Saved entries >>

◆ ◆ ◆ ◆ ◆ ◆ ◆

-- ==== Sys2Proof/Tests/Slice0.lean ====
section
/-! SUPPORT. Tests: ill-formed terms that the checks refuse, words of the spec's encodings and worked examples that decode to what they
stand for, and single steps whose outcome the spec gives. -/

namespace Sys2Proof.Tests

set_option Elab.async false

open Sys2Proof Sys2Proof.Machine

/-- No guard (R89). -/
abbrev g0 : Guard := ⟨false, 0⟩

/-! ## Ill-formed terms -/

/-- R89: the guard N = 1, P = 0 is reserved in every slot. -/
theorem test_guard_reserved :
    (Instr.add ⟨true, 0⟩ (.reg 1) (.reg 2) (.reg 3)).wf = false ∧ (Instr.vadd ⟨true, 0⟩ .drop (.reg 0) (.reg 0) .w8 .wrap).wf = false ∧
      (Instr.mark ⟨true, 0⟩).wf = false ∧ (Instr.ego ⟨true, 0⟩).wf = false ∧ (Instr.mark ⟨true, 1⟩).wf = true := by decide

/-- R93: E registers end at e15, as sources, as destinations, and on the memory path (R96). -/
theorem test_e_registers :
    (Instr.ewr g0 (.reg 16) (.shadow .mctl)).wf = false ∧ (Instr.estat g0 (.reg 16)).wf = false ∧ (Instr.estat g0 (.reg 15)).wf = true ∧
      (Instr.ldD g0 4 .e 16 0).wf = false ∧ (Instr.shdr g0 4 .e 16 0).wf = false ∧ (Instr.lktry g0 24 .x 5 (.reg 16)).wf = false ∧
      (Instr.tfork g0 (.reg 16) 1 (.reg 0)).wf = false ∧ (Instr.cbld g0 0 (.reg 0) (.reg 16)).wf = false := by decide

/-- R96, Table 3.9: a scalar load, an atomic and a fold query have no V destination; a packet read has. -/
theorem test_memory_path :
    (Instr.ldB g0 4 .v 0 0).wf = false ∧ (Instr.atomW g0 4 .v 0 0).wf = false ∧ (Instr.fview g0 4 .v 0 0).wf = false ∧
      (Instr.srd g0 4 .v 0 0).wf = true := by decide

/-- R141: a part of `XMOV` only where a V register stands, a latch only of the A file, no E register above e15. -/
theorem test_xmov_operands :
    (Instr.xmov g0 1 (.reg 2) 1 .m .a).wf = false ∧ (Instr.xmov g0 1 (.reg 2) 15 .v .a).wf = true ∧
      (Instr.xmov g0 1 (.latch 0) 0 .a .m).wf = false ∧ (Instr.xmov g0 16 (.reg 2) 0 .e .a).wf = false ∧
      (Instr.xmov g0 1 (.reg 16) 0 .a .e).wf = false := by decide

/-- R149, R152, R153: shift counts stay below the lane width, lane numbers and distances below the lane count. -/
theorem test_lane_counts :
    (Instr.vshlImm g0 .drop (.reg 0) .w8 8).wf = false ∧ (Instr.vsarImm g0 .drop (.reg 0) .w64 63).wf = true ∧
      (Instr.vshrImm g0 .drop (.reg 0) .w16 16).wf = false ∧ (Instr.vsplatLane g0 .drop (.reg 0) 16 .w64).wf = false ∧
      (Instr.vrot g0 .drop (.reg 0) .w32 32).wf = false ∧ (Instr.vslide g0 .drop (.reg 0) .w16 true 64).wf = false ∧
      (Instr.vslide g0 .drop (.reg 0) .w8 false 127).wf = true := by decide

/-- R164, R171, R172, R177, R231: no binary64 function unit, formats of block quantisation, pack widths 1 to 8, group codes. -/
theorem test_reserved_fields :
    (Instr.vfrcp g0 .drop (.reg 0) .fp64).wf = false ∧ (Instr.vfrsq g0 .drop (.reg 0) .fp64).wf = false ∧
      (Instr.vfexp2 g0 .drop (.reg 0) .fp64).wf = false ∧ (Instr.vflog2 g0 .drop (.reg 0) .fp64).wf = false ∧
      (Instr.vqblk g0 .drop (.reg 0) 0x0D 0x0C).wf = false ∧ (Instr.vqblk g0 .drop (.reg 0) 0x02 0x02).wf = false ∧
      (Instr.vdqblk g0 .drop (.reg 0) 0x02 0x02).wf = false ∧ (Instr.vdqblk g0 .drop (.reg 0) 0x0C 0x0C).wf = false ∧
      (Instr.vpack g0 .drop (.reg 0) 0).wf = false ∧ (Instr.vunpack g0 .drop (.reg 0) 9).wf = false ∧
      (Instr.gbar g0 5 0).wf = false ∧ (Instr.gbar g0 0 5).wf = false ∧ (Instr.gbar g0 4 4).wf = true := by decide

/-- R3, R17: steps name nodes below 4,096, tiles below 256 and slots below 8; queues, bundles, lanes and banks have their ranges too. -/
theorem test_step_operands :
    (Instr.bundleIssue ⟨4096, 0⟩).wf = false ∧ (Instr.bundleIssue ⟨0, 256⟩).wf = false ∧ (Instr.landingWrite ⟨0, 0, 8⟩).wf = false ∧
      (Instr.landingWrite ⟨4095, 255, 7⟩).wf = true ∧ (Instr.pastureTick 4096).wf = false ∧ (Instr.qtailWrite 0 16384 0).wf = false ∧
      (Instr.ingressRecord 0 8192).wf = false ∧ (Instr.egressPacket 0 8192).wf = false ∧ (Instr.flitSlot 0 126).wf = false ∧
      (Instr.laneRetrained 0 1024).wf = false ∧ (Instr.bankRetirement ⟨0, 0⟩ 192).wf = false ∧ (Instr.transhumance 0 4096).wf = false ∧
      (Instr.holdMsg 0 4096 0).wf = false ∧ (Instr.uncorrectedError 0 ⟨0, 256, 0⟩ 0).wf = false ∧
      (Instr.foldReleaseMsg ⟨0, 4096, 0, 0, []⟩).wf = false ∧ (Instr.crookTryMsg ⟨0, .s, ⟨0, 0, 8⟩, 0, 0, 0, 0⟩).wf = false ∧
      (Instr.remoteLoad { (default : RemoteReq) with home := 4096 }).wf = false ∧
      (Instr.remoteResponse { (default : RemoteResp) with tile := 256 }).wf = false := by decide

/-- R362: an image names segments, tiles, queues and fold regions inside a pasture. -/
theorem test_images :
    (Instr.droveLoad 0 { (default : DroveImage) with segments := [{ (default : Segment) with kind := 16 }] }).wf = false ∧
      (Instr.droveLoad 0 { (default : DroveImage) with tiles := [{ (default : TileInit) with slots := 3 }] }).wf = false ∧
      (Instr.droveLoad 0 { (default : DroveImage) with queues := [⟨4096, 0, 0, 0, 0, false⟩] }).wf = false ∧
      (Instr.droveLoad 0 { (default : DroveImage) with fold := [(0, ⟨8, 0, 9, 1, 0, 64, 1, 1⟩)] }).wf = false := by decide

/-! ## Words -/

/-- The A slot, field by field from Table 3.7: OP, guard, D, S1, S2, FN (or the immediate). -/
theorem test_words_a :
    decodeWord .a 0b000001_0_000_000001_000010_000011_0000#32 = .ok (.add g0 (.reg 1) (.reg 2) (.reg 3)) ∧
      decodeWord .a 0b000010_1_101_000100_100001_000000_0000#32 = .ok (.clz ⟨true, 5⟩ (.reg 4) (.latch 1)) ∧
      decodeWord .a 0b000011_0_000_100000_000001_000010_0111#32 = .ok (.remu g0 .drop (.reg 1) (.reg 2)) ∧
      decodeWord .a 0b000100_0_000_000101_000110_000111_0001#32 = .ok (.insr g0 5 (.reg 6) (.reg 7)) ∧
      decodeWord .a 0b000101_0_000_000101_000001_000010_1010#32 = .ok (.sel g0 (.reg 5) (.reg 1) (.reg 2) true 2) ∧
      decodeWord .a 0b000110_0_000_010011_000001_000010_0000#32 = .ok (.cmp g0 .lt 3 (.reg 1) (.reg 2)) ∧
      decodeWord .a 0b000111_0_000_000011_000001_000010_0001#32 = .ok (.por g0 3 1 2) ∧
      decodeWord .a 0b001100_0_000_000001_000010_1111111111#32 = .ok (.xori g0 (.reg 1) (.reg 2) 0x3FF) ∧
      decodeWord .a 0b010011_0_000_000001_0100010101100111#32 = .ok (.movh2 g0 1 0x4567) ∧
      decodeWord .a 0b011000_0_000_000000_1111111111111110#32 = .ok (.br g0 0xFFFE) ∧
      decodeWord .a 0b100000_0_000_000000_000101_0000111000#32 = .ok (.mtcr g0 (.reg 5) .fflags) ∧
      decodeWord .a 0b100100_0_000_000101_000011_001111_0100#32 = .ok (.xmov g0 5 (.reg 3) 15 .v .a) := by decide

/-- Words the manual gives whole: the loop and the pointer step of Table 12.2, `TRET` (R196) and `trap 1` (Table 16.6). -/
theorem test_words_a_given :
    decodeWord .a 0x7400_1406 = .ok (.loopi g0 5 6) ∧ decodeWord .a 0x0402_088E = .ok (.addx g0 (.reg 2) (.reg 2) (.reg 8)) ∧
      decodeWord .a 0x8800_1000 = .ok (.tret g0) ∧ decodeWord .a 0x8800_0001 = .ok (.trap g0 1) := by decide

/-- The V slot, field by field from Table 3.8. -/
theorem test_words_v :
    decodeWord .v 0b000001_0_000_000001_000010_000011_0101#32 = .ok (.vadd g0 (.reg 1) (.reg 2) (.reg 3) .w16 .sat) ∧
      decodeWord .v 0b000110_0_000_000001_000010_1010000101#32 = .ok (.vsarImm g0 (.reg 1) (.reg 2) .w32 5) ∧
      decodeWord .v 0b001001_0_000_010010_000001_000010_1000#32 = .ok (.vcmp g0 .lt 2 (.reg 1) (.reg 2) .w32) ∧
      decodeWord .v 0b001010_0_000_000011_000001_000010_0100#32 = .ok (.vsel g0 (.reg 3) (.reg 1) (.reg 2) 4) ∧
      decodeWord .v 0b001011_0_000_000011_000010_1111111111#32 = .ok (.vsplatImm g0 (.reg 3) .w32 0x3FF) ∧
      decodeWord .v 0b001100_0_000_000011_000001_111111_0001#32 = .ok (.vsplatLane g0 (.reg 3) (.reg 1) 127 .w8) ∧
      decodeWord .v 0b001111_0_000_000011_000001_0110000011#32 = .ok (.vslide g0 (.reg 3) (.reg 1) .w16 true 3) ∧
      decodeWord .v 0b010011_0_000_000011_000001_000000_0100#32 = .ok (.vredsumF g0 (.reg 3) (.reg 1) .bf16) ∧
      decodeWord .v 0b010100_0_000_000011_000001_000000_1001#32 = .ok (.vscanI g0 (.reg 3) (.reg 1) .w32) ∧
      decodeWord .v 0b011001_0_000_000011_000001_000010_1110#32 = .ok (.vfnma g0 3 (.reg 1) (.reg 2) .fp64) ∧
      decodeWord .v 0b011100_0_000_011010_000001_000010_0000#32 = .ok (.vfcmp g0 .le 2 (.reg 1) (.reg 2) .fp32) ∧
      decodeWord .v 0b011101_0_000_000011_000001_000000_1010#32 = .ok (.vfexp2 g0 (.reg 3) (.reg 1) .fp16) ∧
      decodeWord .v 0b100000_0_000_000011_000001_01010_01100#32 = .ok (.vcvt g0 (.reg 3) (.reg 1) 0x0A 0x0C) ∧
      decodeWord .v 0b100011_0_000_000011_000001_000000_0110#32 = .ok (.vcbx g0 (.reg 3) (.reg 1) .w16 2) ∧
      decodeWord .v 0b100101_0_000_000011_000001_000000_0011#32 = .ok (.vpack g0 (.reg 3) (.reg 1) 3) ∧
      decodeWord .v 0b101000_0_000_000011_000001_000000_0010#32 = .ok (.knot g0 3 1) ∧
      decodeWord .v 0b101001_0_000_000000_000011_011011_0000#32 = .ok (.vdchk g0 (.reg 3) (.reg 27)) := by decide

/-- The M slot: words of Table 9.4, Table 10.5, Tables 16.1 and 16.6 and the encodings of Table 3.9. -/
theorem test_words_m :
    decodeWord .m 0xA004_0000 = .ok (.swait g0 4) ∧ decodeWord .m 0xA004_1873 = .ok (.swr g0 4 (.reg 6) (.reg 7)) ∧
      decodeWord .m 0xA004_1804 = .ok (.sclose g0 4 (.reg 6)) ∧ decodeWord .m 0xA004_1806 = .ok (.sbind g0 4 (.reg 6)) ∧
      decodeWord .m 0xA004_1877 = .ok (.stag g0 4 (.reg 6) (.reg 7)) ∧
      decodeWord .m 0xC002_1051 = .ok (.fapp g0 2 (.reg 4) (.reg 5)) ∧ decodeWord .m 0xC000_1053 = .ok (.ftrunc g0 (.reg 4) (.reg 5)) ∧
      decodeWord .m 0xB000_C8A3 = .ok (.fview g0 12 .m 5 3) ∧ decodeWord .m 0xB800_C8A3 = .ok (.fprobe g0 12 .m 5 3) ∧
      decodeWord .m 0x6000_0423 = .ok (.stv g0 1 3) ∧ decodeWord .m 0x4400_0008 = .ok (.redD g0 8) ∧
      decodeWord .m 0x8000_0000 = .ok (.mark g0) ∧ decodeWord .m 0b100001_0_000_000000_000000_000000_0010#32 = .ok (.fence g0 .p) ∧
      decodeWord .m 0b011100_0_000_000101_000000_0000001100#32 = .ok (.ldsp g0 (.reg 5) 12) ∧
      decodeWord .m 0b001101_0_000_1111111100_11_01111_00011#32 = .ok (.atomD g0 0x3FC .e 15 3) ∧
      decodeWord .m 0b010111_0_000_000000_0000_10_00101_00011#32 = .ok (.stD g0 5 3) ∧
      decodeWord .m 0b100100_0_000_0000000100_01_00101_00011#32 = .ok (.shdr g0 4 .v 5 3) := by decide

/-- The E slot: words of Tables 9.16, 11.5, 16.1, 16.3 and 16.6 and the encodings of Table 3.10. -/
theorem test_words_e :
    decodeWord .e 0x4006_0840 = .ok (.tfork g0 (.reg 6) 1 (.reg 4)) ∧ decodeWord .e 0x4000_0802 = .ok (.tcancel g0 (.reg 2)) ∧
      decodeWord .e 0x4000_0003 = .ok (.texit g0) ∧ decodeWord .e 0x5808_1050 = .ok (.lkacq g0 (.reg 8) (.reg 4) .x) ∧
      decodeWord .e 0x5808_1040 = .ok (.lkacq g0 (.reg 8) (.reg 4) .inc) ∧ decodeWord .e 0x5800_1804 = .ok (.lkmat g0 (.reg 6)) ∧
      decodeWord .e 0x5001_88A4 = .ok (.lktry g0 24 .inc 5 (.reg 4)) ∧ decodeWord .e 0x5401_80A4 = .ok (.lkqry g0 24 5 (.reg 4)) ∧
      decodeWord .e 0x0400_0400 = .ok (.ewr g0 (.reg 1) (.shadow .mctl)) ∧ decodeWord .e 0x1000_0002 = .ok (.mloadw g0) ∧
      decodeWord .e 0x1400_0000 = .ok (.cpy g0 0) ∧ decodeWord .e 0b001011_0_000_000000_000000_0000011111#32 = .ok (.bwait g0 31) ∧
      decodeWord .e 0b011000_0_000_000001_000100_000101_0010#32 = .ok (.cbld g0 1 (.reg 4) (.reg 5)) := by decide

/-- Words that R90, R93, R94, R97 and R102 make illegal. -/
theorem test_words_refused :
    (decodeWord .a 0x0000_0001).toOption = none ∧ (decodeWord .a 0b000001_0_000_000001_000010_000011_1111#32).toOption = none ∧
      (decodeWord .a 0b000001_0_000_010000_100100_000011_0000#32).toOption = none ∧
      (decodeWord .a 0b000100_0_000_100000_000110_000111_0001#32).toOption = none ∧
      (decodeWord .v 0b001001_0_000_110010_000001_000010_1000#32).toOption = none ∧
      (decodeWord .m 0b000100_0_000_0000000110_01_00101_00011#32).toOption = none ∧
      (decodeWord .e 0b010100_0_000_000001_1000_110_0_101_00100#32).toOption = none := by decide

/-! ## Single steps -/

/-- The state after reset with two A registers written and a bundle of one `ADD`. -/
def twoRegs (x y : Word) : State :=
  State.reset.modCtx ⟨0, 0, 0⟩ (fun c => { c with a := (c.a.set 1 x).set 2 y, wa := 6 })

/-- What the one result in flight of slot 0 is. -/
def effectOf (o : Out) : Option (Effect × BitVec 7) :=
  match o with
  | .next t => ((t.ctx ⟨0, 0, 0⟩).results.head?).map (fun r => (r.effect, r.flags))
  | _ => none

/-- R114: the sum wraps at 64 bits. R115: `ADDX` keeps the window code of its first operand. -/
theorem test_add_wraps :
    effectOf (exec (.add g0 (.reg 3) (.reg 1) (.reg 2)) (twoRegs (-1) 2)) = some (.word .a 3 false 1, 0) ∧
      effectOf (exec (.addx g0 (.reg 3) (.reg 1) (.reg 2)) (twoRegs 0x4FFFFFFFFFFFFFFF 1)) = some (.word .a 3 false (4 <<< 60), 0) := by
  decide +kernel

/-- R119: a division by zero gives all ones and its remainder the dividend; the one overflow wraps. -/
theorem test_division_corners :
    effectOf (exec (.div g0 (.reg 3) (.reg 1) (.reg 2)) (twoRegs 7 0)) = some (.word .a 3 false (-1), 0) ∧
      effectOf (exec (.rem g0 (.reg 3) (.reg 1) (.reg 2)) (twoRegs 7 0)) = some (.word .a 3 false 7, 0) ∧
      effectOf (exec (.div g0 (.reg 3) (.reg 1) (.reg 2)) (twoRegs (1 <<< 63) (-1))) = some (.word .a 3 false (1 <<< 63), 0) := by
  decide +kernel

/-- R118: the third step of the manual's constant, and the sign extension of its first. -/
theorem test_constant :
    effectOf (exec (.movi g0 (.reg 1) 0xCDEF) State.reset) = some (.word .a 1 false 0xFFFFFFFFFFFFCDEF, 0) ∧
      effectOf (exec (.movh2 g0 1 0x4567) (twoRegs 0xFFFFFFFF89ABCDEF 0)) = some (.word .a 1 false 0xFFFF456789ABCDEF, 0) := by
  decide +kernel

/-- R52: a read of a register that nothing has written gives zero while `POISONRD` is clear. -/
theorem test_unwritten_reads_zero :
    effectOf (exec (.mov g0 (.reg 1) (.reg 9)) State.reset) = some (.word .a 1 false 0, 0) := by decide +kernel

/-- R126: `RET` to 4,096 is the class 5 trap `BOUND` with the target as `XADDR`, and takes the handler's entry. -/
theorem test_return_past_the_end :
    (match exec (.ret g0 (.reg 1)) (twoRegs 4096 0) with
      | .next t => some ((t.ctx ⟨0, 0, 0⟩).xcause, (t.ctx ⟨0, 0, 0⟩).xaddr, (t.ctx ⟨0, 0, 0⟩).tf)
      | _ => none) = some (0x512, 4096, true) := by decide +kernel

/-- R133: `MTCR` of a supervisor's register at task level is `PRIV` with the register's number. -/
theorem test_privilege :
    (match exec (.mtcr g0 (.reg 1) .xctl) State.reset with
      | .next t => some ((t.ctx ⟨0, 0, 0⟩).xcause % 256, (t.ctx ⟨0, 0, 0⟩).xaddr)
      | _ => none) = some (0x02, 0x66) := by decide +kernel

/-- R45, R48: a step of the machine runs the bundle at the pc: after `MOVI` the pc has moved on and the result is in flight. -/
theorem test_step_runs :
    (match step (State.reset.withFetchWord 32 0x4401_0005) with
      | .next t => some ((t.ctx ⟨0, 0, 0⟩).pc, effectOf (.next t))
      | _ => none) = some (1, some (.word .a 1 false 5, 0)) := by decide +kernel

/-- R187, R415: an interrupt that its source has raised becomes pending on its line. -/
theorem test_interrupt_line :
    (match exec (.interruptPending ⟨3, 7⟩ 2) (State.reset.raiseLine ⟨3, 7⟩ 2) with
      | .next t => some (t.tile ⟨3, 7⟩).irq
      | _ => none) = some 4 := by decide +kernel

end Sys2Proof.Tests
end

◆ ◆ ◆ ◆ ◆ ◆ ◆

Task requirements >>
Scan the records above for the string "reset", then select every line that holds it.

Response >>
/-- The state after reset with two A registers written and a bundle of one `ADD`. -/
  State.reset.modCtx ⟨0, 0, 0⟩ (fun c => { c with a := (c.a.set 1 x).set 2 y, wa := 6 })
    effectOf (exec (.movi g0 (.reg 1) 0xCDEF) State.reset) = some (.word .a 1 false 0xFFFFFFFFFFFFCDEF, 0) ∧
    effectOf (exec (.mov g0 (.reg 1) (.reg 9)) State.reset) = some (.word .a 1 false 0, 0) := by decide +kernel
    (match exec (.mtcr g0 (.reg 1) .xctl) State.reset with
    (match step (State.reset.withFetchWord 32 0x4401_0005) with
    (match exec (.interruptPending ⟨3, 7⟩ 2) (State.reset.raiseLine ⟨3, 7⟩ 2) with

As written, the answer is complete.